## Records shown
-- ==== Sys2Proof/Laws/State.lean ====
section
/-! SUPPORT. What each field of the state holds after each named update: one lemma per field per update, true by unfolding, so that
no later proof unfolds a record update. -/

namespace Sys2Proof.Machine

/-! ### `takeInput`: the next input is taken off the queue (the model's own, log 1) -/

@[simp] theorem takeInput_opstate (rest : List Input) (s : State) : (takeInput rest s).opstate = s.opstate := rfl
@[simp] theorem takeInput_live (rest : List Input) (s : State) : (takeInput rest s).live = s.live := rfl
@[simp] theorem takeInput_valid (rest : List Input) (s : State) : (takeInput rest s).valid = s.valid := rfl
@[simp] theorem takeInput_exhausted (rest : List Input) (s : State) : (takeInput rest s).exhausted = s.exhausted := rfl
@[simp] theorem takeInput_faultCause (rest : List Input) (s : State) : (takeInput rest s).faultCause = s.faultCause := rfl
@[simp] theorem takeInput_faultOp (rest : List Input) (s : State) : (takeInput rest s).faultOp = s.faultOp := rfl
@[simp] theorem takeInput_faultReg (rest : List Input) (s : State) : (takeInput rest s).faultReg = s.faultReg := rfl
@[simp] theorem takeInput_width (rest : List Input) (s : State) : (takeInput rest s).width = s.width := rfl
@[simp] theorem takeInput_height (rest : List Input) (s : State) : (takeInput rest s).height = s.height := rfl
@[simp] theorem takeInput_low (rest : List Input) (s : State) : (takeInput rest s).low = s.low := rfl
@[simp] theorem takeInput_high (rest : List Input) (s : State) : (takeInput rest s).high = s.high := rfl
@[simp] theorem takeInput_addr (rest : List Input) (s : State) : (takeInput rest s).addr = s.addr := rfl
@[simp] theorem takeInput_data (rest : List Input) (s : State) : (takeInput rest s).data = s.data := rfl
@[simp] theorem takeInput_arg0 (rest : List Input) (s : State) : (takeInput rest s).arg0 = s.arg0 := rfl
@[simp] theorem takeInput_arg1 (rest : List Input) (s : State) : (takeInput rest s).arg1 = s.arg1 := rfl
@[simp] theorem takeInput_res (rest : List Input) (s : State) : (takeInput rest s).res = s.res := rfl
@[simp] theorem takeInput_pix (rest : List Input) (s : State) : (takeInput rest s).pix = s.pix := rfl
@[simp] theorem takeInput_sx (rest : List Input) (s : State) : (takeInput rest s).sx = s.sx := rfl
@[simp] theorem takeInput_sy (rest : List Input) (s : State) : (takeInput rest s).sy = s.sy := rfl
@[simp] theorem takeInput_sp (rest : List Input) (s : State) : (takeInput rest s).sp = s.sp := rfl
@[simp] theorem takeInput_phase (rest : List Input) (s : State) : (takeInput rest s).phase = s.phase := rfl
@[simp] theorem takeInput_cx (rest : List Input) (s : State) : (takeInput rest s).cx = s.cx := rfl
@[simp] theorem takeInput_cy (rest : List Input) (s : State) : (takeInput rest s).cy = s.cy := rfl
@[simp] theorem takeInput_k (rest : List Input) (s : State) : (takeInput rest s).k = s.k := rfl
@[simp] theorem takeInput_gx (rest : List Input) (s : State) : (takeInput rest s).gx = s.gx := rfl
@[simp] theorem takeInput_gy (rest : List Input) (s : State) : (takeInput rest s).gy = s.gy := rfl
@[simp] theorem takeInput_mag (rest : List Input) (s : State) : (takeInput rest s).mag = s.mag := rfl
@[simp] theorem takeInput_sup (rest : List Input) (s : State) : (takeInput rest s).sup = s.sup := rfl
@[simp] theorem takeInput_out (rest : List Input) (s : State) : (takeInput rest s).out = s.out := rfl
@[simp] theorem takeInput_visit (rest : List Input) (s : State) : (takeInput rest s).visit = s.visit := rfl
@[simp] theorem takeInput_stack (rest : List Input) (s : State) : (takeInput rest s).stack = s.stack := rfl
@[simp] theorem takeInput_inputs (rest : List Input) (s : State) : (takeInput rest s).inputs = rest := rfl
@[simp] theorem takeInput_lastRead (rest : List Input) (s : State) : (takeInput rest s).lastRead = s.lastRead := rfl
@[simp] theorem takeInput_freeCount (rest : List Input) (s : State) : (takeInput rest s).freeCount = s.freeCount := rfl
@[simp] theorem takeInput_w (rest : List Input) (s : State) : (takeInput rest s).w = s.w := rfl
@[simp] theorem takeInput_h (rest : List Input) (s : State) : (takeInput rest s).h = s.h := rfl
@[simp] theorem takeInput_area (rest : List Input) (s : State) : (takeInput rest s).area = s.area := rfl
@[simp] theorem takeInput_interiorCount (rest : List Input) (s : State) : (takeInput rest s).interiorCount = s.interiorCount := rfl
@[simp] theorem takeInput_idx (rest : List Input) (s : State) (a b : Nat) : (takeInput rest s).idx a b = s.idx a b := rfl
@[simp] theorem takeInput_interior (rest : List Input) (s : State) (a b : Int) : (takeInput rest s).interior a b = s.interior a b := rfl

/-! ### `accept`: a command is accepted (R104 step 6) -/

@[simp] theorem accept_opstate (i : Instr) (s : State) : (accept i s).opstate = .busy i := rfl
@[simp] theorem accept_live (i : Instr) (s : State) : (accept i s).live = s.live := rfl
@[simp] theorem accept_valid (i : Instr) (s : State) : (accept i s).valid = s.valid := rfl
@[simp] theorem accept_exhausted (i : Instr) (s : State) : (accept i s).exhausted = s.exhausted := rfl
@[simp] theorem accept_faultCause (i : Instr) (s : State) : (accept i s).faultCause = s.faultCause := rfl
@[simp] theorem accept_faultOp (i : Instr) (s : State) : (accept i s).faultOp = s.faultOp := rfl
@[simp] theorem accept_faultReg (i : Instr) (s : State) : (accept i s).faultReg = s.faultReg := rfl
@[simp] theorem accept_width (i : Instr) (s : State) : (accept i s).width = s.width := rfl
@[simp] theorem accept_height (i : Instr) (s : State) : (accept i s).height = s.height := rfl
@[simp] theorem accept_low (i : Instr) (s : State) : (accept i s).low = s.low := rfl
@[simp] theorem accept_high (i : Instr) (s : State) : (accept i s).high = s.high := rfl
@[simp] theorem accept_addr (i : Instr) (s : State) : (accept i s).addr = s.addr := rfl
@[simp] theorem accept_data (i : Instr) (s : State) : (accept i s).data = s.data := rfl
@[simp] theorem accept_arg0 (i : Instr) (s : State) : (accept i s).arg0 = s.arg0 := rfl
@[simp] theorem accept_arg1 (i : Instr) (s : State) : (accept i s).arg1 = s.arg1 := rfl
@[simp] theorem accept_res (i : Instr) (s : State) : (accept i s).res = s.res := rfl
@[simp] theorem accept_pix (i : Instr) (s : State) : (accept i s).pix = s.pix := rfl
@[simp] theorem accept_sx (i : Instr) (s : State) : (accept i s).sx = s.sx := rfl
@[simp] theorem accept_sy (i : Instr) (s : State) : (accept i s).sy = s.sy := rfl
@[simp] theorem accept_sp (i : Instr) (s : State) : (accept i s).sp = s.sp := rfl
@[simp] theorem accept_phase (i : Instr) (s : State) : (accept i s).phase = s.phase := rfl
@[simp] theorem accept_cx (i : Instr) (s : State) : (accept i s).cx = s.cx := rfl
@[simp] theorem accept_cy (i : Instr) (s : State) : (accept i s).cy = s.cy := rfl
@[simp] theorem accept_k (i : Instr) (s : State) : (accept i s).k = s.k := rfl
@[simp] theorem accept_gx (i : Instr) (s : State) : (accept i s).gx = s.gx := rfl
@[simp] theorem accept_gy (i : Instr) (s : State) : (accept i s).gy = s.gy := rfl
@[simp] theorem accept_mag (i : Instr) (s : State) : (accept i s).mag = s.mag := rfl
@[simp] theorem accept_sup (i : Instr) (s : State) : (accept i s).sup = s.sup := rfl
@[simp] theorem accept_out (i : Instr) (s : State) : (accept i s).out = s.out := rfl
@[simp] theorem accept_visit (i : Instr) (s : State) : (accept i s).visit = s.visit := rfl
@[simp] theorem accept_stack (i : Instr) (s : State) : (accept i s).stack = s.stack := rfl
@[simp] theorem accept_inputs (i : Instr) (s : State) : (accept i s).inputs = s.inputs := rfl
@[simp] theorem accept_lastRead (i : Instr) (s : State) : (accept i s).lastRead = s.lastRead := rfl
@[simp] theorem accept_freeCount (i : Instr) (s : State) : (accept i s).freeCount = s.freeCount := rfl
@[simp] theorem accept_w (i : Instr) (s : State) : (accept i s).w = s.w := rfl
@[simp] theorem accept_h (i : Instr) (s : State) : (accept i s).h = s.h := rfl
@[simp] theorem accept_area (i : Instr) (s : State) : (accept i s).area = s.area := rfl
@[simp] theorem accept_interiorCount (i : Instr) (s : State) : (accept i s).interiorCount = s.interiorCount := rfl
@[simp] theorem accept_idx (i : Instr) (s : State) (a b : Nat) : (accept i s).idx a b = s.idx a b := rfl
@[simp] theorem accept_interior (i : Instr) (s : State) (a b : Int) : (accept i s).interior a b = s.interior a b := rfl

## Exercise details
Find the word "height" in the listing above, then copy each line where it turns up.

## Output
@[simp] theorem takeInput_height (rest : List Input) (s : State) : (takeInput rest s).height = s.height := rfl
@[simp] theorem accept_height (i : Instr) (s : State) : (accept i s).height = s.height := rfl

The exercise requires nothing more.